Task requirements ->
Among the entries below, one stretch runs from the line that contains "RunState.running.statusWord = 0#32" through the line that contains "let w := (RunState.halted". Repeat that stretch exactly, ends included, and only that.

[Stored items]
/-- 40_decode_loop.md section 5, 30_encoding.md section 4: a mapped entry matters to the state only through its inline
length: two catalogs that map the same keys to entries of the same inline lengths, whatever the mnemonics, declared
lengths, cycles and flag effects, give the same step. -/
def Obligations.OnlyOperandLengthsMatter : Prop :=
  ∀ (cat cat' : Catalog) (s : State),
    (∀ prefixed op, (cat.lookup prefixed op).map inlineSum = (cat'.lookup prefixed op).map inlineSum) →
      stepWith cat s = stepWith cat' s

/-- 30_encoding.md R75 (an inference of the spec): the unprefixed entry under 0xCB has no effect on any step or record. -/
def Obligations.UnprefixedEscapeEntryIsNeverConsulted : Prop :=
  ∀ (cat cat' : Catalog) (s : State),
    (∀ op, cat'.cbprefixed op = cat.cbprefixed op) → (∀ op, op ≠ 0xCB → cat'.unprefixed op = cat.unprefixed op) →
      stepWith cat' s = stepWith cat s ∧ recordWith cat' s = recordWith cat s

/-- 30_encoding.md R71 (an inference of the spec): the escape is tested on the first byte only; CB CB is the CB-space
opcode 0xCB. -/
def Obligations.SecondEscapeIsAnOpcode : Prop :=
  ∀ (cat : Catalog) (rest : List Byte),
    (∀ d, cat.lookup true 0xCB = some d → ∃ inline rest', decodeWith cat (0xCB :: 0xCB :: rest) = .ok (.cbMapped 0xCB d inline, rest')) ∧
    (cat.lookup true 0xCB = none → decodeWith cat (0xCB :: 0xCB :: rest) = .ok (.cbUnknown 0xCB, rest))

/-! ## Progress, invariants, termination -/

/-- 40_decode_loop.md R115 (an inference of the spec): a step from an instruction address raises the pc by at least 1. -/
def Obligations.PcAdvancesByAtLeastOne : Prop :=
  ∀ (cat : Catalog) (s t : State), s.pc.toNat ≤ 0xFFFE → stepWith cat s = .next t →
    s.pc.toNat + 1 ≤ t.pc.toNat

/-- 60_exceptions.md R201 to R203, 40_decode_loop.md R107, R110: a step that leaves Running does so for one of two
reasons: the looked-up opcode is unmapped, or a mapped one leaves an exact next pc of at least 0xFFFF, and the pc is then
0xFFFF. (Recorded address and write-back: the spec's decisions D3, D4.) -/
def Obligations.HaltsOnlyForTwoReasons : Prop :=
  ∀ (cat : Catalog) (s t : State), s.pc.toNat ≤ 0xFFFE → stepWith cat s = .next t → t.run ≠ .running →
    (∃ prefixed op, t.run = .halted (.unknownOpcode prefixed op s.pc) ∧ cat.lookup prefixed op = none ∧
      (if prefixed then s.memRead s.pc.toNat = some 0xCB ∧ s.memRead (s.pc.toNat + 1) = some op
        else s.memRead s.pc.toNat = some op ∧ op ≠ 0xCB)) ∨
    (t.run = .halted .pcOverflow ∧ t.pc = 0xFFFF#16 ∧
      ∃ r, recordWith cat s = some r ∧ 0xFFFF ≤ s.pc.toNat + r.length)

/-- 10_state.md R33: once halted, no step changes any part of the state and the reason is never replaced: there is no
step, under any catalog, and the machine says with which result the run ended. (That this answer is the fault `runEnded` with
the reason is the model's reading of 40_decode_loop.md R101, DEDUCED, log 4.) -/
def Obligations.HaltedStateHasNoStep : Prop :=
  ∀ (cat : Catalog) (s : State) (reason : HaltReason) (n : Nat), s.run = .halted reason →
    stepWith cat s = .fault (.runEnded reason) ∧ step s = .fault (.runEnded reason) ∧
    recordWith cat s = none ∧ runWith cat (n + 1) s = .fault (.runEnded reason)

/-- 40_decode_loop.md R101, R105, R106: in Running, in a state that meets the invariant, a step always answers a next
state: no lookup and no fetch can fail. -/
def Obligations.RunningStateAlwaysSteps : Prop :=
  ∀ (cat : Catalog) (s : State), s.Inv → s.run = .running → ∃ t, stepWith cat s = .next t

/-- 10_state.md R24, R29, R30, with the model's canonical memory: every step, under every catalog and under REF_CAT, from
every state that meets the invariant gives one that meets it. -/
def Obligations.StepKeepsInvariant : Prop :=
  ∀ (cat : Catalog) (s t : State), s.Inv → (stepWith cat s = .next t ∨ step s = .next t) → t.Inv

/-- The invariant holds at reset (10_state.md R39). -/
def Obligations.ResetMeetsInvariant : Prop :=
  State.reset.Inv

/-- 42_state_operations.md R170: the values that `new()` gives, every register, every memory byte, the run state. (That
the stack pointer is among the registers zeroed is the spec's decision D26, log 7.) -/
def Obligations.ResetValues : Prop :=
  State.new.readPc = 0x0100#16 ∧ (∀ r, State.new.read8 r = 0x00#8) ∧ (∀ p, State.new.read16 p = 0x0000#16) ∧
  State.new.readSp = 0x0000#16 ∧ (∀ a : Word, State.new.readMem a = 0x00#8) ∧ State.new.readRun = .running ∧
  State.new = State.reset

/-- 42_state_operations.md R182, 10_state.md R24, R30: every host operation keeps the invariant. -/
def Obligations.HostOperationsKeepInvariant : Prop :=
  ∀ (op : HostOp) (s t : State), s.Inv → op.apply s = .ok t → t.Inv

/-- 10_state.md R24, R30, with the model's canonical memory: the invariant holds in every state that a machine with any
catalog can be in, after any setup, during the run and after the halt. -/
def Obligations.ReachableStatesMeetInvariant : Prop :=
  ∀ (cat : Catalog) (s : State), Reachable cat s → s.Inv

/-- 40_decode_loop.md R114, 70_reset_and_hazards.md R239 (inferences of the spec): the loop always halts. From every
running state whose pc is an instruction address, with any memory and any catalog, a halt is reached within
0xFFFF - pc steps; from the reset pc 0x0100 that is 0xFEFF. -/
def Obligations.LoopAlwaysHalts : Prop :=
  ∀ (cat : Catalog) (s : State), s.run = .running → s.pc.toNat ≤ 0xFFFE →
    ∃ n t, n ≤ 0xFFFF - s.pc.toNat ∧ runWith cat n s = .next t ∧
      (t.run = .halted .pcOverflow ∨ ∃ prefixed op address, t.run = .halted (.unknownOpcode prefixed op address))

/-- 20_memory.md R55: a run changes no byte of memory, from the first step to the halt; and (10_state.md R23) no register
and not the stack pointer. -/
def Obligations.MemoryIsConstantDuringARun : Prop :=
  ∀ (cat : Catalog) (n : Nat) (s t : State), runWith cat n s = .next t → onlyPcAndRun s t

/-- 41_catalog.md R156 (an inference of the spec, on its general knowledge; log 1): under REF_CAT no step halts with
UnknownOpcode, so every run that halts ends with PcOverflow. -/
def Obligations.ReferenceRunsEndWithPcOverflow : Prop :=
  ∀ (n : Nat) (s t : State), s.run = .running → runWith refCat n s = .next t →
    t.run = .running ∨ t.run = .halted .pcOverflow

/-! ## The decode record -/

/-- 40_decode_loop.md R113, 30_encoding.md R73 (the spec's decision D13): a record lists exactly the operands with a static
length, in list order, and the bytes of each are those of memory at its offset, absent past 0xFFFF. -/
def Obligations.RecordOperandBytes : Prop :=
  ∀ (cat : Catalog) (s : State) (r : DecodeRecord), recordWith cat s = some r →
    r.operands.map (fun o => o.1) = (r.descriptor.operands.filter fun o => o.bytes.isSome).map (fun o => o.name) ∧
    ∀ (before after : List OperandDescriptor) (o : OperandDescriptor) (n : Nat),
      r.descriptor.operands = before ++ o :: after → o.bytes = some n →
        r.operands[(before.filter fun o => o.bytes.isSome).length]? =
          some (o.name, (List.range n).map fun i =>
            s.memRead (s.pc.toNat + (if r.prefixed then 2 else 1) + (before.filterMap fun o => o.bytes).sum + i))

/-- 40_decode_loop.md R112, 60_exceptions.md R216 (when a record is emitted is the spec's decision D14): a run of `n` steps
emits `n` records, less the one that the step halting with UnknownOpcode does not emit. -/
def Obligations.OneRecordPerSuccessfulStep : Prop :=
  ∀ (cat : Catalog) (n : Nat) (s t : State), s.run = .running → runWith cat n s = .next t →
    (t.run = .running ∨ t.run = .halted .pcOverflow → (traceWith cat n s).length = n) ∧
    (∀ prefixed op address, t.run = .halted (.unknownOpcode prefixed op address) →
      (traceWith cat n s).length + 1 = n)

/-- 40_decode_loop.md R129, 95_test_vectors.md W1: under `CatalogWF`, the consumed length in the record is the entry's
declared length, and below the top of memory the pc advances by exactly it. -/
def Obligations.ConsumedLengthIsDeclaredLength : Prop :=
  ∀ (cat : Catalog) (s : State) (r : DecodeRecord), cat.WF → recordWith cat s = some r →
    r.length = r.descriptor.bytes ∧
    (s.pc.toNat + r.descriptor.bytes < 0xFFFF →
      ∃ t, stepWith cat s = .next t ∧ t.pc.toNat = s.pc.toNat + r.descriptor.bytes ∧ t.run = .running)

/-- 41_catalog.md R157 (general knowledge, log 1): REF_CAT satisfies `CatalogWF`. -/
def Obligations.ReferenceCatalogIsWellFormed : Prop :=
  ∀ (prefixed : Bool) (op : Byte) (d : Descriptor), refCat.lookup prefixed op = some d →
    d.bytes = (if prefixed then 2 else 1) + inlineSum d

/-- 41_catalog.md R156 (general knowledge, log 1): REF_CAT maps every key of both spaces. -/
def Obligations.ReferenceCatalogMapsEveryKey : Prop :=
  ∀ (prefixed : Bool) (op : Byte), (refCat.lookup prefixed op).isSome = true

/-! ## The processor-state operations -/

/-- 42_state_operations.md R171: an image that fits is placed at 0x0100, byte by byte, and nothing else changes; one that
does not fit fails. -/
def Obligations.LoadProgramPlacesTheImage : Prop :=
  ∀ (s : State) (img : List Byte), s.mem.wf →
    (img.length + 0x100 > 0x10000 → s.loadProgram img = .error .romTooLarge) ∧
    (img.length + 0x100 ≤ 0x10000 →
      ∃ t, s.loadProgram img = .ok t ∧
        (∀ i, i < img.length → t.memRead (0x100 + i) = img[i]?) ∧
        (∀ a, a < 0x100 ∨ 0x100 + img.length ≤ a → t.memRead a = s.memRead a) ∧
        t.pc = s.pc ∧ t.regs = s.regs ∧ t.sp = s.sp ∧ t.run = s.run ∧ t.mem.wf)

/-- 42_state_operations.md R172: an image that does not fit fails with RomTooLarge, and nothing is written, since there is
no new state. -/
def Obligations.LoadProgramRefusesATooLargeImage : Prop :=
  ∀ (s : State) (img : List Byte), img.length + 0x100 > 0x10000 → s.loadProgram img = .error .romTooLarge

/-- 42_state_operations.md R174: what each 8-bit register reads as: its stored byte, and F with its low nibble zero. -/
def Obligations.RegisterReads : Prop :=
  ∀ s : State, s.read8 .a = s.regs.a ∧ s.read8 .b = s.regs.b ∧ s.read8 .c = s.regs.c ∧ s.read8 .d = s.regs.d ∧
    s.read8 .e = s.regs.e ∧ s.read8 .h = s.regs.h ∧ s.read8 .l = s.regs.l ∧
    s.read8 .f = s.regs.f.extractLsb' 4 4 ++ 0#4

/-- 42_state_operations.md R175: what each 8-bit register reads after a write to one of them; F keeps its top four
bits only; nothing else changes. (Masking F at the write is the spec's decision D9; no accessor can tell.) -/
def Obligations.RegisterWriteAndRead : Prop :=
  ∀ (s : State) (r r' : Reg8) (v : Byte),
    (s.write8 r v).read8 r' = (if r' = r then (if r = .f then v &&& 0xF0#8 else v) else s.read8 r') ∧
    (s.write8 r v).pc = s.pc ∧ (s.write8 r v).sp = s.sp ∧ (s.write8 r v).mem = s.mem ∧ (s.write8 r v).run = s.run

/-- 42_state_operations.md R176, R177: a pair reads as its halves, the first-named one high; a write to a pair writes both
halves and no other register. (Names and half order: the spec's decision D7, log 8.) -/
def Obligations.PairWriteAndRead : Prop :=
  ∀ (s : State) (p p' : RegPair) (v : Word),
    s.read16 .af = s.read8 .a ++ s.read8 .f ∧ s.read16 .bc = s.read8 .b ++ s.read8 .c ∧
    s.read16 .de = s.read8 .d ++ s.read8 .e ∧ s.read16 .hl = s.read8 .h ++ s.read8 .l ∧
    (s.write16 p v).read16 p' = (if p' = p then (if p = .af then v &&& 0xFFF0#16 else v) else s.read16 p') ∧
    (s.write16 p v).pc = s.pc ∧ (s.write16 p v).sp = s.sp ∧ (s.write16 p v).mem = s.mem ∧
    (s.write16 p v).run = s.run

/-- 10_state.md R24: the top four bits of F are the four flags, one bit each, and its low nibble, and so that of AF,
reads as zero, in every state, regardless of prior writes. (Which flag is which bit is D8: see `FlagAccessors`.) -/
def Obligations.FlagRegisterLayout : Prop :=
  ∀ s : State,
    (∀ f : Flag, 4 ≤ f.bit ∧ f.bit ≤ 7 ∧ s.testFlag f = (s.read8 .f).getLsbD f.bit ∧ ∀ g : Flag, g.bit = f.bit → g = f) ∧
    s.read8 .f &&& 0x0F#8 = 0#8 ∧ s.read16 .af &&& 0x000F#16 = 0#16

/-- 42_state_operations.md R179 to R181: the flags are the bits 7, 6, 5, 4 of F; setting or clearing one changes that bit
only, and no other register. (Bit positions: the spec's decision D8, log 8.) -/
def Obligations.FlagAccessors : Prop :=
  ∀ (s : State) (f g : Flag) (r : Reg8), r ≠ .f →
    s.testFlag .z = (s.read8 .f)[7] ∧ s.testFlag .n = (s.read8 .f)[6] ∧ s.testFlag .h = (s.read8 .f)[5] ∧
    s.testFlag .c = (s.read8 .f)[4] ∧
    (s.setFlag f).testFlag g = (g = f || s.testFlag g) ∧ (s.clearFlag f).testFlag g = (g ≠ f && s.testFlag g) ∧
    (s.setFlag f).read8 .f &&& 0x0F#8 = 0#8 ∧ (s.clearFlag f).read8 .f &&& 0x0F#8 = 0#8 ∧
    (s.setFlag f).read8 r = s.read8 r ∧ (s.clearFlag f).read8 r = s.read8 r ∧
    (s.setFlag f).pc = s.pc ∧ (s.setFlag f).sp = s.sp ∧ (s.setFlag f).mem = s.mem ∧ (s.setFlag f).run = s.run ∧
    (s.clearFlag f).pc = s.pc ∧ (s.clearFlag f).sp = s.sp ∧ (s.clearFlag f).mem = s.mem ∧ (s.clearFlag f).run = s.run

/-- 42_state_operations.md R178: the stack pointer reads what was written, and is in no pair. -/
def Obligations.StackPointerIsInNoPair : Prop :=
  ∀ (s : State) (v : Word) (p : RegPair),
    (s.writeSp v).readSp = v ∧ (s.writeSp v).read16 p = s.read16 p ∧ (s.write16 p v).readSp = s.readSp ∧
    s.readSp = s.sp ∧ (s.writeSp v).pc = s.pc ∧ (s.writeSp v).mem = s.mem ∧ (s.writeSp v).run = s.run

/-- 10_state.md R32 (the spec's decision D15): the fields of the packed status word. -/
def Obligations.StatusWordFields : Prop :=
  RunState.running.statusWord = 0#32 ∧ (RunState.halted .pcOverflow).statusWord = 1#32 ∧
  ∀ (prefixed : Bool) (op : Byte) (address : Word),
    let w := (RunState.halted (.unknownOpcode prefixed op address)).statusWord
    w.extractLsb' 0 2 = 2#2 ∧ w.extractLsb' 2 1 = BitVec.ofBool prefixed ∧ w.extractLsb' 3 5 = 0#5 ∧
    w.extractLsb' 8 8 = op ∧ w.extractLsb' 16 16 = address
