/-- Settles O48: an image over the limit takes the error branch, which has no state. -/
theorem loadProgramRefusesATooLargeImage : Obligations.LoadProgramRefusesATooLargeImage := by
  intro s img h
  exact loadProgram_of_tooLarge h

/-- Settles O47: the load writes the image's bytes from 0x0100 on, and a read after these writes is inside or outside
them. -/
theorem loadProgramPlacesTheImage : Obligations.LoadProgramPlacesTheImage := by
  intro s img hm
  refine ⟨loadProgram_of_tooLarge, fun hfits => ⟨_, loadProgram_of_fits hfits, ?_⟩⟩
  have hroom : 0x100 + img.length ≤ 0x10000 := by omega
  refine ⟨fun i hi => ?_, fun a ha => ?_, rfl, rfl, rfl, rfl, wf_writeBytes hroom hm⟩
  · have haddr : 0x100 + i < Config.memSize := Nat.lt_of_lt_of_le (Nat.add_lt_add_left hi _) hroom
    rw [State.memRead, if_pos haddr, read_writeBytes_inside hroom hm hi, List.getElem?_eq_getElem hi]
  · rw [State.memRead, State.memRead, read_writeBytes_outside hroom hm ha]

end Sys2Proof.Claims
end

section
/-! SUPPORT. What masking with `flagMask` leaves of a byte (10_state.md R24). -/

namespace Sys2Proof.Machine

/-- Masking keeps the top nibble and puts zeros below it: the mask is all ones beside all zeros, and `&&&` goes nibble by
nibble. -/
theorem and_flagMask (v : Byte) : v &&& flagMask = v.extractLsb' 4 4 ++ 0#4 := by
  have hnibbles : v.extractLsb' 4 4 ++ v.extractLsb' 0 4 = v :=
    (BitVec.extractLsb'_append_extractLsb'_eq_extractLsb' rfl).trans BitVec.extractLsb'_eq_self
  calc v &&& flagMask
      = (v.extractLsb' 4 4 ++ v.extractLsb' 0 4) &&& (BitVec.allOnes 4 ++ 0#4) := by rw [hnibbles]; rfl
    _ = v.extractLsb' 4 4 ++ 0#4 := by rw [BitVec.and_append, BitVec.and_allOnes, BitVec.and_zero]

end Sys2Proof.Machine

namespace Sys2Proof.Claims

open Sys2Proof.Machine

/-- Settles O49: seven registers read as stored, and F through its mask. -/
theorem registerReads : Obligations.RegisterReads := by
  intro s
  exact ⟨rfl, rfl, rfl, rfl, rfl, rfl, rfl, and_flagMask s.regs.f⟩

end Sys2Proof.Claims
end

section
/-! SUPPORT. Each instruction is found in the decoding tables under its own opcode, and its operand bytes are read back
(30_encoding.md R70 to R73, 41_catalog.md R154, R155). -/

namespace Sys2Proof

/-- The values of a three-bit field, for a split into its eight cases. -/
theorem threeBits_cases (n : BitVec 3) : n = 0 ∨ n = 1 ∨ n = 2 ∨ n = 3 ∨ n = 4 ∨ n = 5 ∨ n = 6 ∨ n = 7 := by
  revert n
  decide

/-- A cell of the decoding grid gives the instruction `i` for some operand bytes. -/
def Row.Yields (i : Instr) : Row → Prop
  | .len1 j => j = i
  | .len2 f => ∃ b, f b = i
  | .len3 f => ∃ b c, f b c = i

/-- Every well-formed unprefixed row of REF_CAT is in the grid under its opcode. `LD [HL],[HL]` is not: it is not well
formed. -/
theorem rowsUnprefixed_yields {i : Instr} (href : i.isReference = true) (hun : i.prefixed = false) (hwf : i.wf = true) :
    ∃ row, rowsUnprefixed[i.opcode.toNat]? = some row ∧ row.Yields i := by
  cases i with
  | ldR8R8 dst src => cases dst <;> cases src <;> first | exact ⟨_, rfl, rfl⟩ | cases hwf
  | rst target => rcases threeBits_cases target with rfl | rfl | rfl | rfl | rfl | rfl | rfl | rfl <;> exact ⟨_, rfl, rfl⟩
  | ldMemA r | ldAMem r | pushPair r | popPair r | incR16 r | decR16 r | incR8 r | decR8 r | addHlR16 r | addR8 r
  | adcR8 r | subR8 r | sbcR8 r | andR8 r | xorR8 r | orR8 r | cpR8 r | retCond r => cases r <;> exact ⟨_, rfl, rfl⟩
  | ldR8N8 r b | jrCondE8 r b => cases r <;> exact ⟨_, rfl, b, rfl⟩
  | ldR16N16 r b c | jpCondA16 r b c | callCondA16 r b c => cases r <;> exact ⟨_, rfl, b, c, rfl⟩
  | ldHlSpE8 b | ldhA8A b | ldhAA8 b | addSpE8 b | addN8 b | adcN8 b | subN8 b | sbcN8 b | andN8 b | xorN8 b | orN8 b
  | cpN8 b | jrE8 b | stopN8 b => exact ⟨_, rfl, b, rfl⟩
  | ldA16Sp b c | ldA16A b c | ldAA16 b c | jpA16 b c | callA16 b c => exact ⟨_, rfl, b, c, rfl⟩
  | unprefixedMapped | unprefixedUnknown | escape | cbMapped | cbUnknown => cases href
  | rlc | rrc | rl | rr | sla | sra | swap | srl | bit | res | setBit => cases hun
  | _ => exact ⟨_, rfl, rfl⟩

/-- Every CB row of REF_CAT is what its opcode decodes to. -/
theorem decodeCb_opcode {i : Instr} (href : i.isReference = true) (hcb : i.prefixed = true) : decodeCb i.opcode = i := by
  cases i with
  | rlc r | rrc r | rl r | rr r | sla r | sra r | swap r | srl r => cases r <;> rfl
  | bit n r | res n r | setBit n r =>
    rcases threeBits_cases n with rfl | rfl | rfl | rfl | rfl | rfl | rfl | rfl <;> cases r <;> rfl
  | cbMapped | cbUnknown => cases href
  | _ => cases hcb

/-- Of the conditions of `wf`, the order of the operand bytes is asked of every instruction. -/
theorem presentFirst_inline {i : Instr} (h : i.wf = true) : presentFirst i.inline = true := by
  cases i with
  | unprefixedMapped op d inline | cbMapped op d inline =>
    simp only [Instr.wf, Bool.and_eq_true] at h
    exact h.2
  | ldR16N16 | ldA16Sp | ldA16A | ldAA16 | jpA16 | jpCondA16 | callA16 | callCondA16 => exact h
  | ldR8N8 _ b | ldHlSpE8 b | ldhA8A b | ldhAA8 b | addSpE8 b | addN8 b | adcN8 b | subN8 b | sbcN8 b | andN8 b | xorN8 b
  | orN8 b | cpN8 b | jrE8 b | jrCondE8 _ b | stopN8 b => cases b <;> rfl
  | _ => rfl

Solution to this problem ->
  RunState.running.statusWord = 0#32 ∧ (RunState.halted .pcOverflow).statusWord = 1#32 ∧
  ∀ (prefixed : Bool) (op : Byte) (address : Word),
    let w := (RunState.halted (.unknownOpcode prefixed op address)).statusWord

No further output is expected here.